# Small workshop layout



## steve_c (13 Jan 2010)

I have a 10ft by 7ft shed which I had made to accomodate my wood turning hobby many years ago. I have a bench at the far end which holds my Coronet lathe. Any other woodwork is done on a Workmate and the rest of the space is taken up with gardening gear and spare pieces of wood. Very untidy and uneconomic on space. I now want to add some machinery, namely a pillar drill (have just taken delivery of the Axminster ED16SB) and a band saw. I'd also like to fit in a router table somewhere as well. Has anyone fitted in these types of tools into such a small space.

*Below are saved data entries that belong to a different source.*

-- ==== Sys2Proof/Machine/LoopEngines.lean ====
section
/-! DEFINITION. The loop engines: local memory, bindings, the scan of a program, executions and their instructions,
aborts, the coefficient queue, moves and self-tests (R185–R219). Context `c` is 16 × engine + context. -/

namespace Sys2Proof.Machine

/-! ### Names -/

abbrev lQFULL : Nat := 0x40
abbrev lCTX_BUSY : Nat := 0x41
abbrev lLIVE : Nat := 0x42
abbrev lPROG : Nat := 0x43
abbrev lBUDGET : Nat := 0x44
abbrev lBINDING : Nat := 0x45
abbrev lNOT_SPARE : Nat := 0x46
abbrev lSTATE : Nat := 0x47
abbrev lPROG_DIFF : Nat := 0x48

abbrev caCYC : Nat := 1
abbrev caARITH : Nat := 2
abbrev caMEM : Nat := 3
abbrev caWINDOW : Nat := 4

/-! ### Local memory and records (R186) -/

/-- A context is enabled. -/
def State.ctxEn (s : State) (c : Nat) : Bool := (s.get (LEX.CTX_EN_EN (c / 16))).testBit (c % 16)

/-- The contexts of an engine, and the enabled ones. -/
def ctxsOf (e : Nat) : List Nat := (List.range 16).map (fun k => 16 * e + k)
def State.enabledOf (s : State) (e : Nat) : List Nat := (ctxsOf e).filter s.ctxEn

def State.ctxPC (s : State) (c : Nat) : Nat := s.get (LEX.CTX_PROG_PC (c / 16) (c % 16))
def State.ctxPLEN (s : State) (c : Nat) : Nat := s.get (LEX.CTX_PROG_PLEN (c / 16) (c % 16))
def State.ctxTBASE (s : State) (c : Nat) : Nat := s.get (LEX.CTX_TBL_TBASE (c / 16) (c % 16))
def State.ctxTLEN (s : State) (c : Nat) : Nat := s.get (LEX.CTX_TBL_TLEN (c / 16) (c % 16))
def State.ctxWCET (s : State) (c : Nat) : Nat := s.get (LEX.CTX_WCET_WCET (c / 16) (c % 16))

/-! ### Budget and status (R192, R218) -/

/-- Σ (WCET + 16) of contexts. -/
def State.cycSum (s : State) (cs : List Nat) : Nat := (cs.map (fun c => s.ctxWCET c + 16)).foldl (· + ·) 0

/-- The window budget (R192). -/
def State.leWin (s : State) : Nat := (s.get TBS.PER_WIN0_W_LE - s.get TBS.PER_WIN0_W_UPL) * 6

/-- ENG_STAT, CYC_SUM, CYC_WIN and CQ_STAT follow the engine. -/
def State.leRefresh (s : State) (e : Nat) : State :=
  let cs := s.enabledOf e
  let q := (s.eng e).queue
  let s := (s.set (LEX.ENG_STAT_N_EN e) cs.length).setB (LEX.ENG_STAT_SPARE e) cs.isEmpty
  let s := (s.set (LEX.CYC_SUM_SUM e) (s.cycSum cs)).set (LEX.CYC_WIN_WIN e) s.leWin
  let s := s.setB (LEX.ENG_STAT_BUDGET e) (decide (s.leWin < s.cycSum cs))
  (s.set (LEX.CQ_STAT_FILL e) q.length).set (LEX.CQ_STAT_PEND e) (maskOf (q.map (·.1)))

/-- A change of T_c: engines whose sum exceeds the new budget raise BUDGET (R192). -/
def State.leBudget (s : State) : State :=
  s.each (List.range 16) (fun s e =>
    let s := s.leRefresh e
    s.iff (s.on (LEX.ENG_STAT_BUDGET e)) (fun s => s.irq (LEX.page e) 7))

/-! ### Blocks of a context's outputs (R24, R134, R212, R216) -/

/-- The resource an output destination is (R197, R490), with the cells and legs it feeds among the classes a block
reaches. -/
def State.destOf (s : State) (b : LeBind) : Option (Nat × Nat × Nat) :=
  match b.cls with
  | 1 => some (resKey 5 b.sel, maskOf (s.members b.sel), 0)
  | 2 => some (resKey 6 b.sel, 1 <<< b.sel, 0)
  | 3 => some (resKey 7 b.sel, 1 <<< b.sel, 0)
  | 4 => some (resKey 1 (2 * b.sel), 1 <<< b.sel, 0)
  | 5 => some (resKey 2 b.sel, 0, 1 <<< b.sel)
  | 6 => some (resKey 9 b.sel, 0, 0)
  | 7 => some (resKey 8 (b.sel % 256), 0, 0)
  | _ => none

/-- The output bindings of a context, with their indices. -/
def State.outs (s : State) (c : Nat) : List (Nat × LeBind) := (List.range 16).map (fun i => (i, s.outBind c i))

/-- Context `c` holds a destination, as its holder or co-user. -/
def State.holdsDest (s : State) (c r : Nat) : Bool :=
  let h := s.claim r
  (h.cls == 4 && h.inst == c) || (h.subCls == 4 && h.subInst == c)

/-- Replace the blocks; CTXk_STAT.BLOCKING follows. -/
def State.setBlks (s : State) (l : List LeBlk) : State :=
  let cs := (s.le.blks ++ l).map (·.ctx)
  let s := { s with le := { s.le with blks := l } }
  s.each cs (fun s c => s.setB (LEX.CTX_STAT_BLOCKING (c / 16) (c % 16)) (l.any (fun b => b.ctx == c)))
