/-- The check of the oldest result delivered for a chopper; without one there is none (R248, R293, R294).
[assumption 94 (DEDUCED)] -/
def State.chopCheck (s : State) (c : Nat) : State :=
  match SMap.get (fun _ => []) s.mcx.chRes c with
  | [] => s
  | code :: rest => ({ s with mcx := { s.mcx with chRes := SMap.put (fun _ => []) s.mcx.chRes c rest } }).chopJudge c code

/-- A write to CLR, bit by bit: a faulted chopper is cleared where its current input gives valid results; the sequence
ends when none is faulted (R249, R519). [assumption 80 (DEDUCED)] -/
def State.chopClear (s : State) (mask : Nat) : State :=
  s.judge MCX.page 0x70 [] (fun s => if !s.isl then s else
    let s := s.each ((bitsOf 4 mask).filter (fun c => s.chState c == 3)) (fun s c =>
      if (SMap.get (fun _ => (0, false)) s.aiInst (s.get (MCX.C_CFG_IAI c))).2 then
        ({ s with mcx := { s.mcx with fails := SMap.put (fun _ => 0) s.mcx.fails c 0 } }).set (MCX.C_STAT_STATE c)
          (if s.chEn c then 1 else 0)
      else s.refuse MCX.page 0x70 xSTATE)
    let s := s.mcxSource
    if s.on MCX.STAT_CHF_SEQ && [0, 1, 2, 3].all (fun c => s.chState c != 3) then
      let s := ((s.set MCX.STAT_CHF_SEQ 0).set MCX.STAT_ABS_REQ 0).set MCX.STAT_MBR_REQ 0
      { s with mcx := { s.mcx with krHold := false, seqAt := none, seqDone := false } }
    else s)

/-! ### The evaluation (R223) -/

/-- The evaluation 0.7 µs after a boundary: pending commands, V_bus and its ladder, K_REGEN, choppers, the machines, and
an ABS_ACK that has fallen (R223, R237, R243–R249). [assumption 72 (DEDUCED)] -/
def State.mcxEval (s : State) : State :=
  if s.isl then
    let s := s.advance (s.bndAt + 700 * tNs)
    let s := s.each (s.machines.filter s.mEn) State.machAct
    let s := s.vbusTake.busCounts
    let s := s.setB MCX.STAT_ABS_ACK s.absAck
    let asc := s.crossed s.mcx.cAsc && !s.on MCX.STAT_VBUS_STALE
    let rises := asc && !s.on MCX.STAT_ASC_V
    let s := s.setB MCX.STAT_ASC_V asc
    let s := s.iff (rises || (asc && (s.machines.any s.mRuns))) (fun s => s.irq MCX.page 9)
    let s := s.iff asc (fun s => s.decideAll cauASC_V)
    let s := s.each [0, 1, 2, 3] State.chopEval
    let s := s.setB MCX.STAT_CH_ENG ([0, 1, 2, 3].any (fun c => s.chState c == 2))
    let again := s.on MCX.STAT_CHF_SEQ && s.mcx.seqDone && !s.mcx.krHold && !s.absAck
    let s := s.iff again (fun s =>
      ({ s with mcx := { s.mcx with krHold := true } }).chfStep3)
    let s := s.kregen
    s.each (s.machines.filter s.mEn) State.machEval
  else s

/-- The first evaluation instant, 0.7 µs after a boundary, at or after an instant (R223, R242, R249). -/
def State.evalAt (s : State) (t : Nat) : Nat :=
  let e := s.bndAt + 700 * tNs
  e + (t - e + (s.tc - 1)) / s.tc * s.tc

/-- Step 3 of R249, due at the first evaluation at or after the fault + T_CHF_ASC. -/
def State.chfTimeout (s : State) : State :=
  match s.mcx.seqAt with
  | some t =>
    if s.on MCX.STAT_CHF_SEQ && !s.mcx.seqDone then
      let s := s.advance (s.evalAt (t + s.get MCX.CHF_CFG_T_CHF_ASC * 100 * tUs))
      let s := { s with mcx := { s.mcx with seqDone := true } }
      if s.absAck then { s with mcx := { s.mcx with krHold := false } } else s.chfStep3
    else s
  | none => s

/-! ### Loss of the rotor (R241, R242) -/

/-- Re-acquisition (R242). -/
def State.reacquire (s : State) (m : Nat) : State :=
  let x := s.mm m
  if s.mState m == mEXTRAP && decide (s.get (MCX.M_OBS_N_ACQ m) ≤ x.acqN) then
    let src := if s.get (MCX.M_CFG_SRC m) == 2 || !s.primaryValid m then 3 else s.get (MCX.M_CFG_SRC m)
    ((s.changeSrc m src).setMState m mRUN).irq MCX.page 1
  else s

/-! ### The mirror of MCX items for the contexts (R251) -/

/-- Items of input class 8, latched at the close of the uplink window. -/
def State.mcxLatch (s : State) : State :=
  if s.isl then
    let b := fun (x : Bool) => if x then (1 : Rat) else 0
    let mach := [0, 1].flatMap (fun m =>
      let x := s.mm m
      [(0, (x.thR.toInt : Rat)), (1, f32Val x.wR), (2, (x.obTh.toInt : Rat)), (3, f32Val x.obW), (4, f32Val x.res),
       (5, (s.mState m : Rat)), (6, (getBits (s.reg (MCX.M_STAT m)) 0 16 : Rat)), (9, f32Val x.ell),
       (10, f32Val x.vEnd.1), (11, f32Val x.vEnd.2), (12, f32Val x.pw), (13, b (s.isReload m 0))].map
        (fun p => (4 * p.1 + m, p.2)))
    let chop := [0, 1, 2, 3].flatMap (fun c => [(64 + c, f32Val (SMap.get (fun _ => 0) s.mcx.duty c)), (68 + c, (s.chState c : Rat))])
    let one := [(28, (s.mcx.vbus : Rat) / 10), (32, s.mcx.kr), (80, b (s.on MCX.STAT_ABS_REQ))]
    let m := (mach ++ chop ++ one).foldl (fun m p => SMap.put (fun _ => none) m p.1 (some p.2)) s.le.mcx
    { s with le := { s.le with mcx := m } }
  else s

/-! ### Enables (R220, R222, R247) -/

/-- Write a machine's PRD to its legs. [assumption 76 (DEDUCED)] -/
def State.machPrd (s : State) (m : Nat) : State :=
  s.each (s.machLegs m) (fun s k => s.mcxShadow k (fun s => s.set (LPW.PRD_PRD k) (s.prdOf (s.mHdiv m))))

/-- The machine's EN is cleared: its legs are released, its state is OFF (R222, R491). -/
def State.machDisable (s : State) (m : Nat) : State :=
  let legs := s.machLegs m
  let s := s.machOff m
  let s := s.set (MCX.M_CFG_EN m) 0
  let s := s.iff (s.get MCX.CFG_TOPO == 3) (fun s => s.set (MCX.M_CFG_EN 1) 0)
  let s := s.each legs (fun s k => (s.release (resKey 2 k) 5 m).legStop k)
  s.refreshLegs

/-- A host write to Mm_CFG (R222, R255). The EN of set B follows M0 (R220); while the machine is OFF, its primary
source is the one in use (R229, R234); PP must suit a resolver that serves it (R230). [assumptions 76, 81 (DEDUCED)] -/
def State.machCfgWrite (s : State) (m : Nat) (val : Word) : State :=
  let ofs := 0x100 + 0x80 * m
  s.fitted .mcx MCX.page ofs val fun s =>
  let follows := m == 1 && s.get MCX.CFG_TOPO == 3
  let val := if follows then putBits val 0 1 (s.get (MCX.M_CFG_EN 0)) else val
  let en0 := s.mEn m
  let en1 := getBits val 0 1 == 1
  let hd := s.willBe MCX.page true (MCX.M_CFG_HDIV m) val
  let pp := s.willBe MCX.page true (MCX.M_CFG_PP m) val
  let prd := s.prdOf (if hd = 0 then 16 else hd)
  let starts := en1 && !en0 && !follows
  let newDiv := en1 && en0 && hd != s.get (MCX.M_CFG_HDIV m)
  let ratio := s.on MCX.RSV_CFG_EN && s.get MCX.RSV_CFG_MACH == m && pp % max 1 (s.get MCX.RSV_CFG_RPP) != 0
  let primary := fun (s : State) => s.iff (s.mState m == mOFF)
    (fun s => s.set (MCX.M_STAT_USED m) (s.get (MCX.M_CFG_SRC m)))
  s.judge MCX.page ofs
    [(getBits val 1 2 == 3 || (starts && pp == 0), eRANGE), (starts && !s.machines.contains m, xSTATE),
     ((starts || newDiv) && !mcxPrdOk prd, xCARRIER), (starts && !s.threshOk, xTHRESH), (starts && ratio, xRATIO)]
    (fun s => primary <|
      if starts then
        s.claimAll MCX.page ofs ((s.machLegs m).map (resKey 2)) 5 m (fun s =>
          let s := s.take .mcx MCX.page ofs val
          let s := s.iff (s.get MCX.CFG_TOPO == 3) (fun s => s.set (MCX.M_CFG_EN 1) 1)
          let s := (s.setMM m {}).iff (s.get MCX.CFG_TOPO == 3) (fun s => s.setMM 1 {})
          let s := s.each (s.machLegs m) (fun s k => ((s.mcxLegSetup k prd).set (LPW.CFG_MODE k) 0).legStart k)
          (s.setMState m mOFF).refreshLegs)
      else if en0 && !en1 then (s.machDisable m).take .mcx MCX.page ofs val
      else (s.take .mcx MCX.page ofs val).iff newDiv (fun s => s.machPrd m))

/-- MINON lies at or above CHF_T + 1 µs (R247). -/
def minonOk (minon chft : Nat) : Bool := decide (chft + 10 ≤ minon)

/-- A chopper's EN is cleared: its leg is released; FAULT stands until it is cleared through CLR (R249, R491).
[assumption 79 (DEDUCED)] -/
def State.chopDisable (s : State) (c : Nat) : State :=
  let k := s.get (MCX.C_CFG_LEG c)
  let s := (s.mcxMode k 0).set (MCX.C_CFG_EN c) 0
  let s := s.iff (s.chState c != 3) (fun s => s.set (MCX.C_STAT_STATE c) 0)
  ((((s.setDuty c 0).set (MCX.C_STAT_DUTY c) 0).release (resKey 2 k) 6 c).legStop k).refreshLegs

/-- A host write to Cc_CFG (R220, R247, R257). [assumption 81 (DEDUCED)] -/
def State.chopCfgWrite (s : State) (c : Nat) (val : Word) : State :=
  let ofs := 0x300 + 0x20 * c
  s.fitted .mcx MCX.page ofs val fun s =>
  let en0 := s.chEn c
  let en1 := getBits val 0 1 == 1
  let leg := s.willBe MCX.page true (MCX.C_CFG_LEG c) val
  let hd := s.willBe MCX.page true (MCX.C_CFG_HDIV c) val
  let prd := s.prdOf hd
  let starts := en1 && !en0
  let newDiv := en1 && en0 && hd != s.get (MCX.C_CFG_HDIV c)
  let mine := ([0, 1].flatMap s.machLegs).contains leg
  s.judge MCX.page ofs
    [(decide (12 ≤ leg) || (starts && !minonOk (s.get (MCX.C_LIM_MINON c)) (s.get MCX.CHF_CFG_CHF_T)), eRANGE),
     (en0 && en1 && leg != s.get (MCX.C_CFG_LEG c), xSTATE),
     (newDiv && !mcxPrdOk prd, xCARRIER)]
    (fun s =>
      if starts then
        if mine then s.deny MCX.page ofs (resKey 2 leg) 6 c
        else s.judge MCX.page ofs [(!s.threshOk, xTHRESH), (!mcxPrdOk prd, xCARRIER), (s.chState c == 3, xSTATE)] (fun s =>
          s.claimAll MCX.page ofs [resKey 2 leg] 6 c (fun s =>
            let s := s.take .mcx MCX.page ofs val
            let s := { s with mcx := { s.mcx with fails := SMap.put (fun _ => 0) s.mcx.fails c 0, chRes := SMap.put (fun _ => []) s.mcx.chRes c [] } }
            let s := (s.mcxLegSetup leg prd).set (LPW.CFG_MODE leg) 3
            let s := (s.set (LPW.CMP_CMP leg) (16 * prd)).legStart leg
            (((s.setDuty c 0).set (MCX.C_STAT_STATE c) 1).set (MCX.C_STAT_DUTY c) 0).refreshLegs))
      else if en0 && !en1 then (s.chopDisable c).take .mcx MCX.page ofs val
      else (s.take .mcx MCX.page ofs val).iff newDiv (fun s =>
        s.mcxShadow leg (fun s => s.set (LPW.PRD_PRD leg) prd)))

/-- A change of T_c: a machine or chopper whose PRD leaves its range is disabled with CARRIER, the others take the new
one (R253). Without islands the page acts on nothing outside it (R3). -/
def State.mcxPeriod (s : State) : State :=
  if !s.isl then s else
  let s := s.each (s.machines.filter s.mEn) (fun s m =>
    if mcxPrdOk (s.prdOf (s.mHdiv m)) then s.machPrd m else (s.machDisable m).refuse MCX.page (0x100 + 0x80 * m) xCARRIER)
  s.each ([0, 1, 2, 3].filter s.chEn) (fun s c =>
    let prd := s.prdOf (s.get (MCX.C_CFG_HDIV c))
    let k := s.get (MCX.C_CFG_LEG c)
    if mcxPrdOk prd then s.mcxShadow k (fun s => s.set (LPW.PRD_PRD k) prd)
    else (s.chopDisable c).refuse MCX.page (0x300 + 0x20 * c) xCARRIER)

/-- A host write to MCX.CFG: TOPO only while no machine is enabled (R220, R225). -/
def State.mcxCfgWrite (s : State) (val : Word) : State :=
  let topo := getBits val 0 2 != s.get MCX.CFG_TOPO
  s.judge MCX.page 0x40 [(s.isl && topo && (s.mEn 0 || s.mEn 1), xSTATE)] (fun s => s.take .mcx MCX.page 0x40 val)

/-! ### Tables (R225, R226, R254) -/

/-- A read or write of TBL_DATA at TBL_ADDR; the index steps modulo the table's size. -/
def State.tblAccess (s : State) (write : Bool) (val : Word) : State :=
  let t := s.get MCX.TBL_ADDR_TBL
  let i := s.get MCX.TBL_ADDR_IDX
  let n := if t == 1 || t == 2 then 64 else 1024
  let j := i % n
  let act := s.get MCX.CFG_BANK
  let bank := if t == 3 then act else 1 - act
  let cur : Nat := if n = 64 then codeOf 18 (SMap.get (fun _ => 0) s.mcx.adv (64 * (t - 1) + j)) else codeOf 18 (s.sineAt bank j)
  let s := if write then
      (if n = 64 then { s with mcx := { s.mcx with adv := SMap.put (fun _ => 0) s.mcx.adv (64 * (t - 1) + j) (sgnOf 16 (getBits val 0 16)) } }
       else if t == 0 then { s with mcx := { s.mcx with sine := SMap.put sineDefault s.mcx.sine (1024 * bank + j) (sgnOf 18 (getBits val 0 18)) } }
       else s)
    else { s with resp := .value (BitVec.ofNat 32 cur) }
  s.set MCX.TBL_ADDR_IDX ((j + 1) % n)

/-! ### Sensor interfaces (R230, R231, R256) -/

/-- The resolver interface stops, its ball released. -/
def State.rsvStop (s : State) : State :=
  ({ s with mcx := { s.mcx with rsSeen := false, rsBad := 0 } }).release (resKey 4 3) 7 0

/-- A host write to RSV_CFG (R230, R256). [assumption 77 (DESIGN CHOICE)] -/
def State.rsvCfgWrite (s : State) (val : Word) : State :=
  s.fitted .mcx MCX.page 0x200 val fun s =>
  let en0 := s.on MCX.RSV_CFG_EN
  let en1 := getBits val 0 1 == 1
  let rpp := s.willBe MCX.page true MCX.RSV_CFG_RPP val
  let m := s.willBe MCX.page true MCX.RSV_CFG_MACH val
  let starts := en1 && !en0
  s.judge MCX.page 0x200
    [(getBits val 2 2 == 3 || rpp == 0, eRANGE), (starts && s.get (MCX.M_CFG_PP m) % max 1 rpp != 0, xRATIO)]
    (fun s =>
      if starts then s.claimAll MCX.page 0x200 [resKey 4 3] 7 0 (fun s =>
        let (i, s) := s.free
        let (j, s) := s.free
        let s := s.take .mcx MCX.page 0x200 val
        { s with mcx := { s.mcx with rsTh := Config.freeWord i, rsW := Config.freeWord j, rsAt := s.now } })
      else (s.take .mcx MCX.page 0x200 val).iff (en0 && !en1) State.rsvStop)

/-- The period of the excitation, in seconds (R230, R256). -/
def rsvPeriod (fex : Nat) : Rat := 1 / ((5000 * 2 ^ fex : Nat) : Rat)

/-- One step of the resolver's type-II tracking loop against an angle: new angle and speed (R230).
[assumption 77 (DESIGN CHOICE)] -/
def State.rsvTrack (s : State) (raw : Word) : Word × Word :=
  let bw := s.get MCX.RSV_BW_BW
  let fex := s.get MCX.RSV_CFG_FEX
  let dt := rsvPeriod fex
  let w := f32Val s.mcx.rsW
  let pred := s.mcx.rsTh + wordOfTurn (w * dt / twoPi)
  let e := turnOf (raw - pred) * twoPi
  (pred + wordOfTurn (Config.rsvKp bw fex * e / twoPi), toF32 (w + Config.rsvKi bw fex * e))

/-- A resolver signal at a peak: the result of its input where one has been sampled since the last peak, otherwise what the
command brings (R230). -/
def State.rsvIn (s : State) (ai : Nat) (x : Int) : Int :=
  if s.mcx.rsAt < SMap.get (fun _ => 0) s.aiValAt ai then (SMap.get (fun _ => none) s.aiLast ai).getD x else x

/-- A peak of the excitation: the angle of S and C, the results of SIN_AI and COS_AI, free where both are 0, drives the
tracking loop, and the amplitude is judged (R230). [assumption 77 (DESIGN CHOICE)] -/
def State.rsvPeak (s : State) (sn cs : Int) : State :=
  if s.isl && s.on MCX.RSV_CFG_EN then
    let sn := s.rsvIn (s.get MCX.RSV_CFG_SIN_AI) sn
    let cs := s.rsvIn (s.get MCX.RSV_CFG_COS_AI) cs
    let (i, s1) := s.free
    let (raw, s) := match atan2T (sn : Rat) (cs : Rat) with
      | some t => (wordOfTurn t, s)
      | none => (Config.freeWord i, s1)
    let (th, w) := s.rsvTrack raw
    let a2 := (sn * sn + cs * cs).toNat
    let amp := min 0xFFFF ((isqrt (4 * a2) + 1) / 2)
    let lo := s.get MCX.RSV_AMP_AMP_LO
    let hi := s.get MCX.RSV_AMP_AMP_HI
    let bad := decide (a2 < lo * lo) || decide (hi * hi < a2)
    let n := if bad then s.mcx.rsBad + 1 else 0
    let s := { s with mcx := { s.mcx with rsTh := th, rsW := w, rsAt := s.now, rsBad := n, rsSeen := true } }
    let s := s.set MCX.SNS_STAT_AMP amp
    if 3 ≤ n && !s.on MCX.SNS_STAT_RSV_FLT then (s.set MCX.SNS_STAT_RSV_FLT 1).sensFault (s.get MCX.RSV_CFG_MACH) 0 else s
  else s
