-- ==== Sys2Proof/Machine/Settle.lean ====
section
/-! DEFINITION. The Settle pair: the OWN interlock, Settle states, mirroring, takeover, return and handover (R325–R338,
R341). -/

namespace Sys2Proof.Machine

abbrev stSTATE : Nat := 0x40
abbrev stBUDGET : Nat := 0x41
abbrev stPARTNER : Nat := 0x42
abbrev stMLANE : Nat := 0x43

/-- What STL keeps, changed. -/
def State.modStl (s : State) (f : StlSt → StlSt) : State := { s with stl := f s.stl }

def State.stlSt (s : State) : Nat := s.get STL.STAT_STATE
def State.stlGo (s : State) (st : Nat) : State := s.set STL.STAT_STATE st

/-- The module enters STANDBY (R332, R341). -/
def State.stlStandby (s : State) : State := (s.stlGo stlSTANDBY).irq STL.page 2

/-- Lane MLANE is UP to module PARTNER (R326). -/
def State.mlaneUp (s : State) : Bool :=
  let k := s.get STL.CFG_MLANE
  s.tl k == tlUP && s.get (TRL.LN_STAT_PEER_ADDR k) == s.get STL.CFG_PARTNER

/-- The partner's latest message on MLANE. -/
def State.partnerMsg (s : State) : Option NbrMsg := if s.mlaneUp then s.nbrOf (s.get STL.CFG_MLANE) else none

/-- The partner is in one of the Settle states `l`. -/
def State.partnerIn (s : State) (l : List Nat) : Bool :=
  match s.partnerMsg with
  | some m => m.stlEn && l.contains m.stlState
  | none => false

/-- The enabled entries of the mirror list, in order. -/
def State.mlist (s : State) : List Nat := (List.range 64).filter (fun e => s.on (STL.MLIST_EN e))

/-- The context an entry names. -/
def State.mlCtx (s : State) (e : Nat) : Nat := 16 * s.get (STL.MLIST_ENG e) + s.get (STL.MLIST_CTX e)

/-- USED of the mirror list (R330). -/
def State.mlUsed (s : State) : Nat :=
  s.mlist.foldl (fun n e => n + s.get (STL.MLIST_S_CNT e) + 16 * s.get (STL.MLIST_OUTS e)) 256

/-! ### The OWN interlock (R327, R328) -/

/-- A claim begins: the line is asserted at once (R332, R333). [assumption 117 (DEDUCED)] -/
def State.claimBegin (s : State) (cold : Bool) (cover : Nat) : State :=
  (s.ownAssert).modStl (fun x => { x with claim := some (s.now, cold, cover) })

/-- The partner's line reads released (R328, R332, R333). -/
def State.partnerRelease (s : State) : State :=
  let s := (s.set STL.STAT_PARTNER_HELD 0).modStl (fun x => { x with relSince := some (x.relSince.getD s.now) })
  let late := decide (s.window = 4 ∧ s.stl.told ≠ 4)
  let cover := if late then s.pidx + 1 else s.pidx
  let s := s.modStl (fun x => { x with late := late })
  if s.stlSt == stlOFF then s.ownAssert
  else if s.stlSt == stlSTANDBY || s.stlSt == stlRETURN then s.claimBegin false cover
  else if s.stlSt != stlACTIVE && s.on STL.CFG_PREF then s.claimBegin true cover
  else s

/-- The partner is seen on MLANE: PREF must differ; with the partner's line asserted the module waits for its sets (R326,
R332). -/
def State.partnerSeen (s : State) : State :=
  match s.partnerMsg with
  | some m =>
    if s.stlSt != stlALONE || !m.stlEn then s
    else if m.stlPref == s.on STL.CFG_PREF then s.irq STL.page 9
    else if s.on STL.STAT_PARTNER_HELD then s.stlGo stlSYNCING else s
  | none => s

I intend tidying up the wood scraps (never throw anything away) and moving the gardening stuff out to a separate small shed so intend to start with a nearly blank canvas. I'm looking for tricks like building a router table into a workbench that can be recessed down when not needed to make maximum use of bench space. I've even considered a lathe bench with a rotating top so I can put the lathe under the worksurface when I'm not using it to gain some bench space. But it's a heavy pice of kit. The other alternative is a new shed (would go for 10 by 12 feet) which is just not economic at the moment. Another possibility is to lengthen the shed by 3 feet but this just makes it long and thin, but would be straightforward to do.


----------



## flounder (13 Jan 2010)

I am in a similar situation with a 10x8 shed that also has to hold all the gardening equipment so currently preparing the footings to build another shed to move as much stuff out as possible to give me more space. I dont have a lathe but need to find the best layout for a workbench, TS, pillar drill, bench top BS, 6" planer, 12" thicknesser and a router table. I look at some of the workshops posted here with nothing but envy!


----------



## mickthetree (13 Jan 2010)

Hi steve
My shed is 9 x 7 but I still seem to get quite a lot into it.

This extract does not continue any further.